### THE PROBLEM
Read the records and gather each line that includes "cols".

◆ ◆ ◆ ◆ ◆

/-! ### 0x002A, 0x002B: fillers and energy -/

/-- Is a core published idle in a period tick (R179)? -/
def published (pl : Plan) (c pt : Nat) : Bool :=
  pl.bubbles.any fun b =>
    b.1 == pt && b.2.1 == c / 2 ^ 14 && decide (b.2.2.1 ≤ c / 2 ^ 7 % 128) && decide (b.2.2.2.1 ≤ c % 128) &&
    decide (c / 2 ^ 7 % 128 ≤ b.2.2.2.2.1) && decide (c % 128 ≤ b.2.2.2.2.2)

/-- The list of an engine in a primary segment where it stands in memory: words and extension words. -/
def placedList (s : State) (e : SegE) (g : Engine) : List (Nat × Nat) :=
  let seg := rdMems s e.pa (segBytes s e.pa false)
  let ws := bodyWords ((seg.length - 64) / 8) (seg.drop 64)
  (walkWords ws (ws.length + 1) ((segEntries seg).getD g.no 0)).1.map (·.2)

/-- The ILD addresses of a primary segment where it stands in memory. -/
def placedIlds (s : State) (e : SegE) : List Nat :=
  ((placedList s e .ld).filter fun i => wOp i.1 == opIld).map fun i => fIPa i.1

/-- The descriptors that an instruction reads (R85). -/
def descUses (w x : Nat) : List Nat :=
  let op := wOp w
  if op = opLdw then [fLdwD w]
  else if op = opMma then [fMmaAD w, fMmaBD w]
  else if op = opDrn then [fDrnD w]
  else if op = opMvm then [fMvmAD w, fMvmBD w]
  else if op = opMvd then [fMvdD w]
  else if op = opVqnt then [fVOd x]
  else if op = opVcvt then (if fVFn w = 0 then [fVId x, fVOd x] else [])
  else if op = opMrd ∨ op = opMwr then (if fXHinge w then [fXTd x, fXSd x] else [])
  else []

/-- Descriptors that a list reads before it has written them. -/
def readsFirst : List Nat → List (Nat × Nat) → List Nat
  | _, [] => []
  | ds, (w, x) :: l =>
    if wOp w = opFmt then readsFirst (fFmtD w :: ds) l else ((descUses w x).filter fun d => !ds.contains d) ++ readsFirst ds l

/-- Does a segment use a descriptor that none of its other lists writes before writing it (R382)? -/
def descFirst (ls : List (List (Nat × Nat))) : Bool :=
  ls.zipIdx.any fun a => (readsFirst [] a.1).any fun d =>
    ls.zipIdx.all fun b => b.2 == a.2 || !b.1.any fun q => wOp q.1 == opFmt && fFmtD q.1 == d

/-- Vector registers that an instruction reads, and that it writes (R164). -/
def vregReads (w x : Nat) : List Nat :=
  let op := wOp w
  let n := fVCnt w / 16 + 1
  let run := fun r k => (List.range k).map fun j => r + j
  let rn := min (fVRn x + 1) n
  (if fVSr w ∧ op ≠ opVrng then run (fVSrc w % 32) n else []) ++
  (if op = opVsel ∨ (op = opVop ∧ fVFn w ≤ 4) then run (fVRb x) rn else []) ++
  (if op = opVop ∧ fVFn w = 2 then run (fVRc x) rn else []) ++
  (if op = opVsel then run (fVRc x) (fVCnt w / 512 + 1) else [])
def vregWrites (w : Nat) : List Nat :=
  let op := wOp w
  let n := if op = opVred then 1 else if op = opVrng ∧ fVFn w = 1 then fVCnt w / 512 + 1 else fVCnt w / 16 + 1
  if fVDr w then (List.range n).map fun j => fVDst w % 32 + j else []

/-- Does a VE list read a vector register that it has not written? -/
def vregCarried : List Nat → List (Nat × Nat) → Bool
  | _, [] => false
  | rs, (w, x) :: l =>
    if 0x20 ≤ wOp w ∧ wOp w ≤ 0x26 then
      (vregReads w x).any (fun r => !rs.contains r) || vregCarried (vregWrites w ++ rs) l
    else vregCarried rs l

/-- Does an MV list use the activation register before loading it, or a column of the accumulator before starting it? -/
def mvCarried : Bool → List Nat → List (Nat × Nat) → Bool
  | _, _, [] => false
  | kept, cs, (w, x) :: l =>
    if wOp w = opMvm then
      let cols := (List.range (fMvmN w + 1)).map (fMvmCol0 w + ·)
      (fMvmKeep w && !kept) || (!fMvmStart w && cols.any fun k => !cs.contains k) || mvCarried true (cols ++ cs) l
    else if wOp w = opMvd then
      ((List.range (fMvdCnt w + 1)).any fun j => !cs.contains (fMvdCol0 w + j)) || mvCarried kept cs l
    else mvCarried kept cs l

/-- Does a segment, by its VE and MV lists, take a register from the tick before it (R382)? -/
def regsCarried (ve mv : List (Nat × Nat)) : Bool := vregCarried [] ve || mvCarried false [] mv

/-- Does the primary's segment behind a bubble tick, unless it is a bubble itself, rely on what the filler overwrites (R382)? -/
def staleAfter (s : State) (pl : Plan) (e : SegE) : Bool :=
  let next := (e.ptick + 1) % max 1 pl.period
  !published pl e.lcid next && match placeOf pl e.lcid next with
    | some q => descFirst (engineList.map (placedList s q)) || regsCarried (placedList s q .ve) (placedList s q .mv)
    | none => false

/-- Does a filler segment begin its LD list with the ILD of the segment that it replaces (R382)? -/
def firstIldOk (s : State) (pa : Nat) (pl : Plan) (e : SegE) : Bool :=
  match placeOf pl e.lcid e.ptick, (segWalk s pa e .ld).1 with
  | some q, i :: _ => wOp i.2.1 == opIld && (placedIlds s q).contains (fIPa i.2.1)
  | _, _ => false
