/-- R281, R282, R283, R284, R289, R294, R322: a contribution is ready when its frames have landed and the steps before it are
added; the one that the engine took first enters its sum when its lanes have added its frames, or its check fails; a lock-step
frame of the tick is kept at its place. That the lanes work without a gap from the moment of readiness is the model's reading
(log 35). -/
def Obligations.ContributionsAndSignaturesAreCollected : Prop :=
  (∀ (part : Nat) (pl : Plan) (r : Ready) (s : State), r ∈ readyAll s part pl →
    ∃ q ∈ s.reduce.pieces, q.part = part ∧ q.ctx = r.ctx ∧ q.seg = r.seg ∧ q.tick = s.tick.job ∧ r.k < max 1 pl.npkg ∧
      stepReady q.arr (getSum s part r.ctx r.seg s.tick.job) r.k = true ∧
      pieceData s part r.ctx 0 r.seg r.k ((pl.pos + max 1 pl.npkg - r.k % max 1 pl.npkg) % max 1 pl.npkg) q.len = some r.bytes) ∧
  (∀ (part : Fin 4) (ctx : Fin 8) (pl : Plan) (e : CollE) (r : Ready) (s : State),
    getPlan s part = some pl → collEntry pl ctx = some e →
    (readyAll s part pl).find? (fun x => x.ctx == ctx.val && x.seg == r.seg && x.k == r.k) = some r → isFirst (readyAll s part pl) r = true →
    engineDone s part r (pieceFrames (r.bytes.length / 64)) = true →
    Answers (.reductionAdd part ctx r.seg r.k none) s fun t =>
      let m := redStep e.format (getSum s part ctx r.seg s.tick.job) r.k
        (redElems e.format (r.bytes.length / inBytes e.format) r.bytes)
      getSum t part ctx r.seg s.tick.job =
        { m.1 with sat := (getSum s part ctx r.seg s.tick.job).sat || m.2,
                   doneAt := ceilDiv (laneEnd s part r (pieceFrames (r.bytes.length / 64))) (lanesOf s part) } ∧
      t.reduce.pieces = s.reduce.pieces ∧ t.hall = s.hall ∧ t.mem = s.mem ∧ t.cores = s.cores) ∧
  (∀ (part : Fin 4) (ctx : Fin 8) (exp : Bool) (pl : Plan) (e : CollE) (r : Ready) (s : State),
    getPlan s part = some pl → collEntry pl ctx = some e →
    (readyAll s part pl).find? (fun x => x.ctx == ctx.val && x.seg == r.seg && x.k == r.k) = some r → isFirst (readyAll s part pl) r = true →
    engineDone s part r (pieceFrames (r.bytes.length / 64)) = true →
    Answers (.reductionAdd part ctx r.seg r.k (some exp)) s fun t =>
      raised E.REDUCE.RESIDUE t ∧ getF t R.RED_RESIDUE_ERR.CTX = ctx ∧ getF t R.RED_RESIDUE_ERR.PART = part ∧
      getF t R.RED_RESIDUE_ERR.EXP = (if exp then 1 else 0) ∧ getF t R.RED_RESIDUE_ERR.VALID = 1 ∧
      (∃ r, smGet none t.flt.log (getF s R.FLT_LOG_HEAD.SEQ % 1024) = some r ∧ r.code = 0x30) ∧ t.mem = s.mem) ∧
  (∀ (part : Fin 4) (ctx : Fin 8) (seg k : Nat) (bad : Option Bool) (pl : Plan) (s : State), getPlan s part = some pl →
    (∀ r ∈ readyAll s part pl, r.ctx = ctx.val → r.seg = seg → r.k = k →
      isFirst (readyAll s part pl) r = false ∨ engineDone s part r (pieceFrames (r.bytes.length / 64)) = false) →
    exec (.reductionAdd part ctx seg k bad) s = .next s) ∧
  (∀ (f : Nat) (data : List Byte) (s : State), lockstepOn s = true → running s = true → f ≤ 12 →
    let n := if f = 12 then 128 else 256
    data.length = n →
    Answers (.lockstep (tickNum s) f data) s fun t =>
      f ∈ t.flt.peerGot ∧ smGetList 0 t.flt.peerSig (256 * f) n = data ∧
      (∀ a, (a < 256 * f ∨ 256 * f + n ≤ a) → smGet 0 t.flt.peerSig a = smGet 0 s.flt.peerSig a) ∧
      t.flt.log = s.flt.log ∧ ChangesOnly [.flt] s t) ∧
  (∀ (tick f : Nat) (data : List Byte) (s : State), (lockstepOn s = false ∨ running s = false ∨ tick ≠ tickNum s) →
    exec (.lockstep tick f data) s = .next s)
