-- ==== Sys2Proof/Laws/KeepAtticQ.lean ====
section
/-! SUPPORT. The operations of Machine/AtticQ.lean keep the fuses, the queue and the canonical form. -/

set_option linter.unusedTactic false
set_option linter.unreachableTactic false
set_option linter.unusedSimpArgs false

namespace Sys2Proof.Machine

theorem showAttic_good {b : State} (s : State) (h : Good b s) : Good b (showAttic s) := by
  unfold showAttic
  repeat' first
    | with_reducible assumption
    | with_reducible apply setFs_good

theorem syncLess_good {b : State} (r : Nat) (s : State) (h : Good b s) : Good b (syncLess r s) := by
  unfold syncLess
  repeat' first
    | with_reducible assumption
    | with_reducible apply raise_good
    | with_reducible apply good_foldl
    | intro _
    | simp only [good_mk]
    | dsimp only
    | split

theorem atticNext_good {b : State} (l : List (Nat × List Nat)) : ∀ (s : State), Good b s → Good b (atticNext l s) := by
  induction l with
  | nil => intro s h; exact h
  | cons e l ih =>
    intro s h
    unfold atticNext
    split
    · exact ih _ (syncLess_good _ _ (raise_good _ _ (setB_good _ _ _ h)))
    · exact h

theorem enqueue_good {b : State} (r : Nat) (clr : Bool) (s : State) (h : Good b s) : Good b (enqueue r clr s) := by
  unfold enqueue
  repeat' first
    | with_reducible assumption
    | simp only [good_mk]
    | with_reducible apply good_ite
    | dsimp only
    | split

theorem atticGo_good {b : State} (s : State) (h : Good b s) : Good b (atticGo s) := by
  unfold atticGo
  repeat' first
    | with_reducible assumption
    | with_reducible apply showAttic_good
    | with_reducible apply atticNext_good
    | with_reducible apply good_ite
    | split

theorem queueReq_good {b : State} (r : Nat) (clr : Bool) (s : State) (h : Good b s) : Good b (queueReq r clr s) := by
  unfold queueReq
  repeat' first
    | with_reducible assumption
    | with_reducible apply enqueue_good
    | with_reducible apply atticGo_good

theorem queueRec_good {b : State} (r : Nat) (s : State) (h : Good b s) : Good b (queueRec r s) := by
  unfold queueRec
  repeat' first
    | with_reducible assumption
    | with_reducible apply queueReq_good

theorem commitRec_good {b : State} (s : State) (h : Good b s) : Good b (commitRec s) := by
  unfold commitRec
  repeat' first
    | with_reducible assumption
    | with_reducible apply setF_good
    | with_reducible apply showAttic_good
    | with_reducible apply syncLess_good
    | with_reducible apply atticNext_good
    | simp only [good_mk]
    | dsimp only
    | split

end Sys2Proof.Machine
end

◆ ◆ ◆ ◆ ◆

### YOUR SOLUTION
      let cols := (List.range (fMvmN w + 1)).map (fMvmCol0 w + ·)
      (fMvmKeep w && !kept) || (!fMvmStart w && cols.any fun k => !cs.contains k) || mvCarried true (cols ++ cs) l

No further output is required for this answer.